Summary: [geo-rep]: Sync stuck in Hybrid crawl since 2 days

Keywords:
Status:	CLOSED DEFERRED
Alias:	None
Product:	Red Hat Gluster Storage
Classification:	Red Hat Storage
Component:	geo-replication
Sub Component:
Version:	rhgs-3.2
Hardware:	x86_64
OS:	Linux
Priority:	unspecified
Severity:	urgent
Target Milestone:	---
Target Release:	---
Assignee:	Bug Updates Notification Mailing List
QA Contact:	Rahul Hinduja
Docs Contact:
URL:
Whiteboard:
Depends On:
Blocks:	1351530
TreeView+	depends on / blocked

Reported:	2016-11-09 12:11 UTC by Rahul Hinduja
Modified:	2018-10-11 10:10 UTC (History)
CC List:	9 users (show)
Fixed In Version:
Doc Type:	Known Issue
Doc Text:	If a geo-replication session is created while gluster volume rebalance is in progress, then geo-replication may miss some files/directories sync to slave volume. This is caused because of internal movement of files due to rebalance.
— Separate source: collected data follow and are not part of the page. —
/-- A full FIFO, a place for one entry, a good and a bad check under each policy. -/
theorem test_witness_FrameArrivesInActive :
    (∀ p ∈ [Port.a, .b], ∀ x ∈ [Policy.skip, .stop], ∀ n ∈ [7, 31, 32],
      (receiving p (.collect [0x7C, 131, 0x80, 0, 1]) .active x n).phase ≠ .off ∧
      ((receiving p (.collect [0x7C, 131, 0x80, 0, 1]) .active x n).port p).framing = .collect [0x7C, 131, 0x80, 0, 1] ∧
      ((receiving p (.collect [0x7C, 131, 0x80, 0, 1]) .active x n).port p).mode = .active ∧
      ((receiving p (.collect [0x7C, 131, 0x80, 0, 1]) .active x n).port p).settings.policy = x ∧
      ((receiving p (.collect [0x7C, 131, 0x80, 0, 1]) .active x n).port p).fifo.length = n ∧
      (receiving p (.collect [0x7C, 131, 0x80, 0, 1]) .active x n).link.output.length + 1 < 60) ∧
    crc8 [0x7C, 131, 0x80, 0, 1] = 0x0F ∧ crc8 [0x7C, 131, 0x80, 0, 1] ≠ 0x10 := by decide +kernel

theorem test_witness_PortBytesCollected_abandon :
    (∀ m ∈ [PortMode.active, .halted], (receiving .a (.collect []) m .skip 0).phase ≠ .off ∧
      ((receiving .a (.collect []) m .skip 0).port .a).framing = .collect [] ∧
      ((receiving .a (.collect []) m .skip 0).port .a).mode = m) := by decide

/-- A request of the name given is ready to be taken. -/
theorem ready (s : State) (name : RequestName) (params : List Byte) (h1 : s.phase = .running) (h2 : s.link.heldSave = none)
    (h3 : s.link.output = []) (h4 : name.lengthOk params = true) : Ready (asked s name params) name (request name params) :=
  ⟨h1, h2, ⟨[], rfl⟩, by rw [show (asked s name params).link.output = [] from h3]; cases name <;> decide, rfl, h4⟩

theorem test_witness_PortRequests_enable :
    Ready (asked (receiving .b .hunt .halted .stop 0) .portEnable [1, 0]) .portEnable (request .portEnable [portByte .b, 0]) ∧
      ((receiving .b .hunt .halted .stop 0).port .b).mode = .halted ∧
      Ready (asked (receiving .a .hunt .active .stop 3) .portEnable [0, 1]) .portEnable (request .portEnable [portByte .a, 1]) ∧
      ((receiving .a .hunt .active .stop 3).port .a).mode ≠ .halted :=
  ⟨ready _ _ _ rfl rfl rfl rfl, rfl, ready _ _ _ rfl rfl rfl rfl, by decide⟩

/-- A threshold reached by the count, and one next to an admitted value. -/
theorem test_witness_PortRequests_set :
    Ready (asked (receiving .b .hunt .disabled .stop 8) .portSet [1, 8, 1]) .portSet (request .portSet [portByte .b, 8, 1]) ∧
      Ready (asked (receiving .b .hunt .disabled .stop 8) .portSet [1, 25, 0]) .portSet (request .portSet [portByte .b, 25, 0]) ∧
      (25 : Byte) ≠ 8 ∧ (25 : Byte) ≠ 16 ∧ (25 : Byte) ≠ 24 :=
  ⟨ready _ _ _ rfl rfl rfl rfl, ready _ _ _ rfl rfl rfl rfl, by decide⟩

theorem test_witness_PortRequests_reset :
    ∀ m : PortMode, Ready (asked (receiving .a .hunt m .stop 3) .portReset [0]) .portReset (request .portReset [portByte .a]) ∧
      (asked (receiving .a .hunt m .stop 3) .portReset [0]).link.output.length + 1 < 60 ∧
      ((asked (receiving .a .hunt m .stop 3) .portReset [0]).port .a).mode = m :=
  fun _ => ⟨ready _ _ _ rfl rfl rfl rfl, Nat.succ_lt_succ (Nat.zero_lt_succ 58), rfl⟩

/-- A port 2, a setting 2, a policy 2 and a threshold 25, on a HALTED port as on any other. -/
theorem test_witness_PortRequests_range :
    (∀ (m : PortMode) (x y z : Byte), Ready (asked (receiving .a .hunt m .stop 3) .portEnable [x, y]) .portEnable
        (request .portEnable [x, y]) ∧
      Ready (asked (receiving .a .hunt m .stop 3) .portSet [x, y, z]) .portSet (request .portSet [x, y, z]) ∧
      Ready (asked (receiving .a .hunt m .stop 3) .portReset [x]) .portReset (request .portReset [x])) ∧
    2 ≤ (2 : Byte).toNat ∧ ((25 : Byte) ≠ 8 ∧ (25 : Byte) ≠ 16 ∧ (25 : Byte) ≠ 24) :=
  ⟨fun _ _ _ _ => ⟨ready _ _ _ rfl rfl rfl rfl, ready _ _ _ rfl rfl rfl rfl, ready _ _ _ rfl rfl rfl rfl⟩, by decide⟩

/-- The boundary of section 3.9 with one entry at the front of FIFO A, port A served. -/
def taking (e : FifoEntry) (slot : Slot) : State := { boundary with
  portA := port .active .hunt .skip [e, entry 9 9 9]
  asm := { boundary.asm with openSet := [openTick 5119 9 (noSlots.set 0 slot), openTick 5120 0 (noSlots.set 3 slot)] }
  staging := { boundary.staging with active := { config with
    channels := config.channels.set 3 { config.channels[3] with port := .a, source := 5 } } } }

theorem test_witness_EntryTaken :
    let s (e : FifoEntry) (x : Slot) := taking e x
    (∀ x ∈ [Slot.empty, .filled 4 .a 0], (s (entry 0 255 11) x).asm.closeQueue = [] ∧ served (s (entry 0 255 11) x) .a ∧
      ((s (entry 0 255 11) x).port .a).fifo = entry 0 255 11 :: [entry 9 9 9]) ∧
    (entry 0 255 11).check = .good ∧ ({ entry 0 255 11 with check := .bad } : FifoEntry).check = .bad ∧
    (∀ m : Fin 16, ¬(((s (entry 9 255 11) .empty).staging.active.channels[m]).enabled = true ∧
      ((s (entry 9 255 11) .empty).staging.active.channels[m]).port = .a ∧
      ((s (entry 9 255 11) .empty).staging.active.channels[m]).source = 9)) ∧
    claims (s (entry 0 255 11) .empty) 0 .a 0 ∧ claims (s (entry 5 255 11) .empty) 3 .a 5 ∧
    (∀ t ∈ (s (entry 0 7 11) .empty).asm.openSet, BitVec.truncate 8 t.id.count ≠ (7 : Byte)) ∧
    (s (entry 5 255 11) .empty).asm.openSet = [] ++ openTick 5119 9 noSlots :: [openTick 5120 0 noSlots] ∧
    BitVec.truncate 8 (openTick 5119 9 noSlots).id.count = (255 : Byte) ∧
    ((s (entry 5 255 11) .empty).staging.active.channels[3]).kind ≠ .axis ∧ (openTick 5119 9 noSlots).id.index ≠ 0 ∧
    (noSlots.set 0 (.filled 4 .a 0))[0] ≠ .empty ∧ noSlots[0] = .empty := by
  unfold served claims
  decide +kernel

/-- A tie, where the quotient is rounded away from zero. -/
theorem test_witness_DivisionRoundsWithinBounds :
    0 < 2 ∧ 2 * (divRound .round (-3) 2 * 2 - (-3)).natAbs = 2 ∧ divRound .round (-3) 2 = -2 := by decide

/-- The close in progress: its configuration is the one of section 3.9. -/
def context : CloseContext := ⟨config, 0, 200, #v[false, false], 0⟩

/-- The three axis slots and the scalar and temperature slots filled. -/
def fullSlots : Vector Slot 16 :=
  ((((noSlots.set 0 (.filled 8388607 .a 0)).set 1 (.filled (-8388608) .a 1)).set 2 (.filled 100 .a 2)).set 3
    (.filled 54000175 .b 0)).set 4 (.filled 32767 .b 1)

/-- The station in the close of a tick, with further closed ticks waiting. -/
def closing (rest : List OpenTick) : State := { station with
  asm := { station.asm with closeQueue := openTick 5118 0 fullSlots :: rest, closing := some context } }

theorem test_witness_TickCloseEndsTheClose :
    (closing []).asm.closing = some context ∧ (closing []).asm.closeQueue = openTick 5118 0 fullSlots :: [] ∧
      (closing []).phase ≠ .off ∧ (closing [openTick 5119 9 noSlots]).asm.closing = some context ∧
      (closing [openTick 5119 9 noSlots]).asm.closeQueue = openTick 5118 0 fullSlots :: [openTick 5119 9 noSlots] := by
  decide +kernel

/-- The same close with a slot that no channel claims any more, and a TEMPERATURE slot filed off tick index 0. -/
theorem test_witness_CloseRunsItsStages :
    (closing []).asm.closing = some context ∧ (closing []).asm.closeQueue = openTick 5118 0 fullSlots :: [] ∧
      (closing []).phase ≠ .off ∧ emptied (config.channels[(9 : Fin 16)]) 0 (.filled 1 .a 9) = some .unclaimed ∧
      emptied (config.channels[(4 : Fin 16)]) 3 (.filled 1 .b 1) = some .unexpected ∧
      emptied (config.channels[(4 : Fin 16)]) 0 (.filled 1 .b 1) = none := by decide +kernel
Workaround: Do not create a geo-replication session if the master Volume rebalance is in progress.
Clone Of:
Environment:
Last Closed:	2018-10-11 10:10:19 UTC
Embargoed:
Dependent Products:

Attachments	(Terms of Use)

Description Rahul Hinduja 2016-11-09 12:11:58 UTC

Description of problem:
=======================

I have data set of 4.5G with 6Lac files in it. Started rebalance and created geo-rep session. It picked up Hybrid crawl correctly but after a while the sync stopped. 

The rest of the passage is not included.